Even before the Covid crisis, one-in-four Scottish households were classed as being in fuel poverty, with 11.3 per cent in “extreme fuel poverty”, meaning people are spending more than 20 per cent of their income, after housing costs, on energy.

Those numbers can surely only rise this year and while a Fuel Poverty Bill was passed by the Scottish Parliament last year, the strategy to get those targets met has, like much government business, been delayed indefinitely as a result of Covid.

Of course, those who are eligible will receive the Winter Fuel Payment, and the Scottish government has introduced a Child Winter Heating Assistance allowance of £200 to help families of severely disabled children. There was also an announcement of £16 million to improve energy efficiency in people’s homes, though given current restrictions such schemes are not working at pace.

But without doubt, rising fuel poverty is opening yet another crisis front for both the UK and Scottish governments. In a normal year, for every fall of one degree under 5C there is a 19 per cent rise in GP appointments with elderly people suffering respiratory conditions. This year they may not go to the doctor at all, and the pandemic could well claim more lives as a result.

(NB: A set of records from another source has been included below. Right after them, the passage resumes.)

-- ==== Sys2Proof/Certificates/Slice0/Obligations.lean ====
section
/-! DEFINITION. The statements for the provers. completes c s P says that the command c runs on s and answers a next state of which P
holds; s.keeps t ps that every piece of the state but those in ps is the same, s.keepsRegs t l that every register but those in l
reads the same. -/

open Sys2Proof Sys2Proof.Machine

/-! ## The machine as a whole -/

/-- A step takes the command at the front of the queue and runs it with the queue's rest (the block's form; log 1). -/
def Obligations.StepRunsFront : Prop :=
  ∀ (c : Instr) (q : List Instr) (s : State), step { s with pending := c :: q } = exec c { s with pending := q }

/-- With no command waiting, a part that is held in reset stays as it is, and in one that runs one tick passes; away from a turn boundary
nothing else changes (the model's choice, log 1). -/
def Obligations.StepIdle : Prop :=
  (∀ s : State, s.pending = [] → s.running = false → step s = .next s)
    ∧ (∀ s : State, s.pending = [] → s.running = true → s.nextBoundary ≠ s.tb.tick + 1 →
      step s = .next { s with tb := { s.tb with tick := s.tb.tick + 1 } })
    ∧ (∀ s : State, s.pending = [] → s.running = true → s.nextBoundary = s.tb.tick + 1 → step s = exec .turnBoundary s)

/-- A command changes only the pieces of the state that its reach lists: all 225 commands, on every state. -/
def Obligations.CommandReach : Prop :=
  ∀ (c : Instr) (s t : State), exec c s = .next t → s.keeps t (reach c)

/-- No command is refused, and a command stops exactly on a supply beyond its absolute maximum rating (R409), where the spec does not specify
the behaviour: VAUX_1V8 that comes back above 2.10 V. Every other command goes on, on every state. -/
def Obligations.OnlyRatingsStop : Prop :=
  (∀ (c : Instr) (s : State),
    (∃ t, exec c s = .next t)
      ∨ (exec c s = .fault .beyondRatings ∧ ∃ mv, c = .vaux1v8Recover mv ∧ 2100 < mv))
    ∧ (∀ (mv : Nat) (s : State), 2100 < mv → exec (.vaux1v8Recover mv) s = .fault .beyondRatings)

/-- Both tiers of memory keep their canonical form: from every state that has it, every step leads to a state that has it. -/
def Obligations.MemoryFormKept : Prop :=
  ∀ s t : State, s.memoryOk = true → step s = .next t → t.memoryOk = true

/-- No step lowers the fuses' trust: grade, stepping, disabled units and key hashes stay, MIN_SEC does not fall, a revoked key slot stays
revoked (R67, R68); and only a turn boundary, whose activation with COMMIT_SEC blows them, and a thermal trip, which counts itself (R53), change
them at all. -/
def Obligations.FuseTrustKept : Prop :=
  (∀ s t : State, step s = .next t → Fuses.trustKept s.fuses t.fuses)
    ∧ ∀ (c : Instr) (s t : State), exec c s = .next t → c ≠ .turnBoundary → (∀ d, c ≠ .thermalTrip d) → t.fuses = s.fuses

/-! ## Reset and the start -/

/-- What the spec says reset leaves: COLD_RST_N asserted, tick and turn 0 counted from tick 0 in turns of 100,000 ticks (R84, R90), no
plane active and the shadow plane EMPTY (R73), every voter with PROMISED 0 and no holder and the seam joined (R405), no job, no
context, no command waiting; and both tiers of memory are in their canonical form. -/
def Obligations.ResetState : Prop :=
  State.reset.pins.coldRst = true ∧ State.reset.tb.tick = 0 ∧ State.reset.tb.turn = 0 ∧ State.reset.tb.origin = 0
    ∧ State.reset.tb.ticks = 100000 ∧ State.reset.fld R.tbTurnLen F.TbTurnLen.ticks = 100000
    ∧ State.reset.fld R.tbStat F.TbStat.stepAllowed = 1 ∧ State.reset.img.active = none ∧ State.reset.imgState = 0
    ∧ (∀ v, State.reset.voter v = ⟨0, 0xF, 0⟩) ∧ State.reset.sup.seam = .joined ∧ State.reset.leader = none
    ∧ (∀ j, State.reset.job j = JobSt.none_) ∧ (∀ c, State.reset.ctx c = CtxSt.free) ∧ State.reset.stage = 0
    ∧ State.reset.pending = [] ∧ State.reset.memoryOk = true

/-- COLD_RST_N_ASSERT (R402, R414): a pulse of at least 10 µs, of a part that nothing holds, resets everything but what survives: the
fuses, the boot flash, the ERR log, the dumps, and the attempts of both copies; a pulse under 1 µs is ignored; while a trip or a lost
VAUX_1V8 holds the part only the pin changes. -/
def Obligations.ColdResetAsserts : Prop :=
  (∀ (ns : Nat) (s : State), 10000 ≤ ns → s.pins.hold ≠ .trip → s.pins.hold ≠ .vaux →
    completes (.coldRstNAssert ns) s fun t =>
      t.pins.coldRst = true ∧ t.pins.hold = .none ∧ t.tb = State.reset.tb ∧ t.img = State.reset.img ∧ t.sup = State.reset.sup
        ∧ t.bench = State.reset.bench ∧ t.ports = [] ∧ t.jobs = State.reset.jobs ∧ t.ctxs = [] ∧ t.lathes = [] ∧ t.near = []
        ∧ t.far = [] ∧ t.host = State.reset.host ∧ t.fuses = s.fuses ∧ t.side.flashA = s.side.flashA ∧ t.side.flashB = s.side.flashB
        ∧ t.err.log = s.err.log ∧ t.err.dumps = s.err.dumps ∧ t.rd R.errStat = s.rd R.errStat ∧ t.rd R.errDump = s.rd R.errDump
        ∧ t.fld R.glbBoot F.GlbBoot.attemptsA = s.fld R.glbBoot F.GlbBoot.attemptsA
        ∧ t.fld R.glbBoot F.GlbBoot.attemptsB = s.fld R.glbBoot F.GlbBoot.attemptsB ∧ t.stage = 0)
    ∧ (∀ (ns : Nat) (s : State), ns < 1000 → exec (.coldRstNAssert ns) s = .next s)
    ∧ (∀ (ns : Nat) (s : State), 10000 ≤ ns → s.pins.hold = .trip ∨ s.pins.hold = .vaux →
      completes (.coldRstNAssert ns) s fun t => t.pins = { s.pins with coldRst := true } ∧ s.keeps t [.pins])

/-- COLD_RST_N_RELEASE (R84, R402, R405): with both supplies in range the part starts, its tick and turn counters at 0, its fuses, boot
flash and dumps as before, and STAGE is STAGE_LOAD with the copy that keeper West selects, or SELECT where no copy has a
valid record; with a supply out of range it deasserts nothing further and waits for COLD_RST_N again. -/
def Obligations.ColdResetReleases : Prop :=
  (∀ s : State, s.pins.coldRst = true → s.pins.hold = .none → s.suppliesOk = true →
    completes .coldRstNRelease s fun t =>
      t.pins = { s.pins with coldRst := false, pwrFault := false, thermAlert := false, tripped := false } ∧ t.running = true
        ∧ t.tb = State.reset.tb ∧ t.img = State.reset.img ∧ t.sup = State.reset.sup ∧ t.ctxs = [] ∧ t.ports = [] ∧ t.fuses = s.fuses
        ∧ t.side.flashA = s.side.flashA ∧ t.side.flashB = s.side.flashB ∧ t.err.dumps = s.err.dumps
        ∧ (∀ c, s.selectCopy = some c → t.stage = 2 ∧ t.boot.copy = c ∧ t.boot.tried = [c] ∧ t.fld R.glbBoot F.GlbBoot.copy = c)
        ∧ (s.selectCopy = none → t.stage = 1 ∧ t.fld R.glbBoot F.GlbBoot.fail = 3))
    ∧ (∀ s : State, s.pins.coldRst = true → s.pins.hold = .none → s.suppliesOk = false →
      completes .coldRstNRelease s fun t =>
        t.pins.coldRst = false ∧ t.pins.hold = .await ∧ t.running = false ∧ t.fld R.glbBoot F.GlbBoot.fail = 1)
    ∧ (∀ s : State, s.pins.coldRst = true → s.pins.hold ≠ .none →
      completes .coldRstNRelease s fun t => t.pins = { s.pins with coldRst := false } ∧ s.keeps t [.pins])
    ∧ (∀ s : State, s.pins.coldRst = false → exec .coldRstNRelease s = .next s)

/-- The steps of the start (R404, R405): the boot stage that matches its hash stands in the supervisors' SRAM and moves STAGE on; the
near tier that trained at least one stack, and the far tier, are marked done, with the stacks and channels that did not train FAILED; the main
firmware that matches its hash is copied into the lowest trained stack and STAGE becomes LEASE. -/
def Obligations.StartSteps : Prop :=
  (∀ s : State, s.stage = 2 →
    sha384 (s.flashRead s.boot.copy ((s.bootRec s.boot.copy).le 16 4) ((s.bootRec s.boot.copy).le 20 4)).bytes
      = ((s.bootRec s.boot.copy).slice 40 48).bytes →
    completes .bootStageLoaded s fun t =>
      t.stage = (if s.boot.nearDone then 4 else 3)
        ∧ t.boot = { s.boot with sram := s.flashRead s.boot.copy ((s.bootRec s.boot.copy).le 16 4) ((s.bootRec s.boot.copy).le 20 4) }
        ∧ s.keeps t [.boot, .regs])
    ∧ (∀ (s : State) (ok : BitVec 8) (n : Nat), s.stage = 3 → s.boot.nearDone = false →
      (s.stacks.filter (fun i => bitOf ok.toNat i)).head? = some n →
      completes (.nearTierTrained ok) s fun t =>
        t.boot.nearDone = true ∧ t.boot.mainStack = some n ∧ t.stage = 4
          ∧ (∀ i, i ∈ s.stacks → bitOf ok.toNat i = false → t.domState (domNear i) = 5))
    ∧ (∀ (s : State) (ok : BitVec 12), 3 ≤ s.stage → s.stage ≠ 6 → s.boot.farDone = false →
      completes (.farTierTrained ok) s fun t =>
        t.boot = { s.boot with farDone := true } ∧ t.stage = s.stage
          ∧ (∀ i, i < 12 → bitOf ok.toNat i = false → t.domState (domFar (i / 3) (i % 3)) = 5))
    ∧ (∀ (s : State) (ok : BitVec 12), s.stage = 6 → s.boot.farDone = false →
      completes (.farTierTrained ok) s fun t => t.boot.farDone = true)
    ∧ (∀ (s : State) (n : Nat), s.stage = 4 → s.boot.mainStack = some n →
      sha384 (s.flashRead s.boot.copy ((s.bootRec s.boot.copy).le 24 4) ((s.bootRec s.boot.copy).le 28 4)).bytes
        = ((s.bootRec s.boot.copy).slice 88 48).bytes →
      completes .mainFirmwareLoaded s fun t =>
        t.stage = 5 ∧ t.boot = { s.boot with mainDone := true }
          ∧ t.near = memWrite s.near ((s.stacks.filter (fun i => decide (i < n))).length * 2 ^ 36) ((s.bootRec s.boot.copy).le 28 4)
            (s.flashRead s.boot.copy ((s.bootRec s.boot.copy).le 24 4) ((s.bootRec s.boot.copy).le 28 4)).val
          ∧ s.keeps t [.near, .nearBurr, .boot, .regs])

/-- The confirmation of a boot (R404, R407, R408): firmware whose write the keepers' fence applies sets CONFIRMED and clears the attempts
of the running copy, and no other register changes; a start that is not confirmed 2 s after t0 counts an attempt of its copy, and with no copy
left it is HALTED.
Which of the two FAIL codes is the model's reading (log 35). -/
def Obligations.BootConfirmation : Prop :=
  (∀ (sv : Sv) (term : Option Nat) (s : State), s.judge (.fw sv term) s.glbDie = .applied →
    completes (.bootConfirm (.fw sv term)) s fun t =>
      t.fld R.glbBoot F.GlbBoot.confirmed = 1 ∧ t.fld R.glbBoot (attemptsF (s.fld R.glbBoot F.GlbBoot.copy)) = 0
        ∧ t.fld R.glbBoot (attemptsF (1 - s.fld R.glbBoot F.GlbBoot.copy))
          = s.fld R.glbBoot (attemptsF (1 - s.fld R.glbBoot F.GlbBoot.copy))
        ∧ s.keepsRegs t [R.glbBoot] ∧ s.keeps t [.regs])
    ∧ (∀ s : State, s.running = true → s.fld R.glbBoot F.GlbBoot.confirmed = 0 → 2000000000 ≤ s.tb.tick - s.boot.stepped → 2 ≤ s.stage →
      s.stage < 8 → s.boot.fallback = true →
      completes .bootConfirmTimeout s fun t =>
        t.stage = 9 ∧ t.fld R.glbBoot (attemptsF s.boot.copy) = min 15 (s.fld R.glbBoot (attemptsF s.boot.copy) + 1)
          ∧ (t.fld R.glbBoot F.GlbBoot.fail = 7 ∨ t.fld R.glbBoot F.GlbBoot.fail = 9))
    ∧ (∀ s : State, s.running = true → s.fld R.glbBoot F.GlbBoot.confirmed = 0 →
      2000000000 ≤ s.tb.tick - s.boot.stepped → 2 ≤ s.stage → s.stage < 8 → s.boot.fallback = false →
      completes .bootConfirmTimeout s fun t =>
        (∀ o, s.otherCopy = some o →
          t.stage = 2 ∧ t.boot.copy = o ∧ t.boot.fallback = true ∧ t.fld R.glbBoot F.GlbBoot.copy = o)
          ∧ (s.otherCopy = none → t.stage = 9))

/-! ## Supplies, temperature, domains -/

/-- A supply event is in the ERR log at the place that NEXT_SEQ names: a keeper's record with the supply in mV (R58, R376, R381). -/
abbrev supplyLogged (s t : State) (sev mv : Nat) : Prop :=
  t.err.log.get (fun _ => none) (s.fld R.errStat F.ErrStat.nextSeq % 1024)
    = some { plainRec 0x13 0 sev 0xFF s.tb.tick with detail := mv }

/-- VIN_PKG out of its range but survivable (R58): a low supply caps the setpoints at VIN_PKG less 50 mV and tells the tray controller with
event 0x21; its recovery, and a supply above its range, lift the cap; a short dip, and a high supply that is no power fault, are logged
and the part runs on. -/
def Obligations.SupplyRidesThrough : Prop :=
  (∀ (mv : Nat) (s : State), 770 ≤ mv → mv < 850 →
    completes (.vinPkgLow mv) s fun t =>
      t.pins = { s.pins with vinMv := mv, vinCap := some ((mv - 770) / 5) }
        ∧ t.side.i3cQueue = i3cPush s.side.i3cQueue ⟨0x21, 0xFF, s.tb.tick % 2 ^ 48⟩ ∧ supplyLogged s t 0 mv
        ∧ s.keepsRegs t [R.errStat] ∧ s.keeps t [.pins, .regs, .err, .side, .host, .outs])
    ∧ (∀ (mv : Nat) (s : State), 850 ≤ mv →
      completes (.vinPkgRecover mv) s fun t => t.pins = { s.pins with vinMv := mv, vinCap := none } ∧ s.keeps t [.pins])
    ∧ (∀ (mv ns : Nat) (s : State), mv < 770 → ns ≤ 5000 →
      completes (.vinPkgDip mv ns) s fun t =>
        supplyLogged s t 0 mv ∧ s.keepsRegs t [R.errStat] ∧ s.keeps t [.regs, .err, .host, .outs])
    ∧ (∀ (mv ns : Nat) (s : State), 950 < mv → mv ≤ 1000 ∨ ns ≤ 5000 →
      completes (.vinPkgHigh mv ns) s fun t =>
        t.pins = (if mv ≤ 1000 then { s.pins with vinMv := mv, vinCap := none } else s.pins) ∧ supplyLogged s t 0 mv
          ∧ s.keepsRegs t [R.errStat] ∧ s.keeps t [.pins, .regs, .err, .host, .outs])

Government and employers could do more now to help those struggling; the former could rule out the potential charge being considered by Ofgem of £21 per household to help energy suppliers whose profits are affected by families falling into energy debt, as well as increase the amount and availability of crisis grants; the latter could raise, or even introduce, working-from-home allowances.

If you're able, you can do something too. Energy Action Scotland is raising funds to provide as many struggling families as possible with a low-energy pressure cooker, to cut their cooking costs by up to 50 per cent. They’ll also provide recipes to enable them to produce warm, nutritious meals. It could make someone’s Christmas, and it's better than a lump of coal.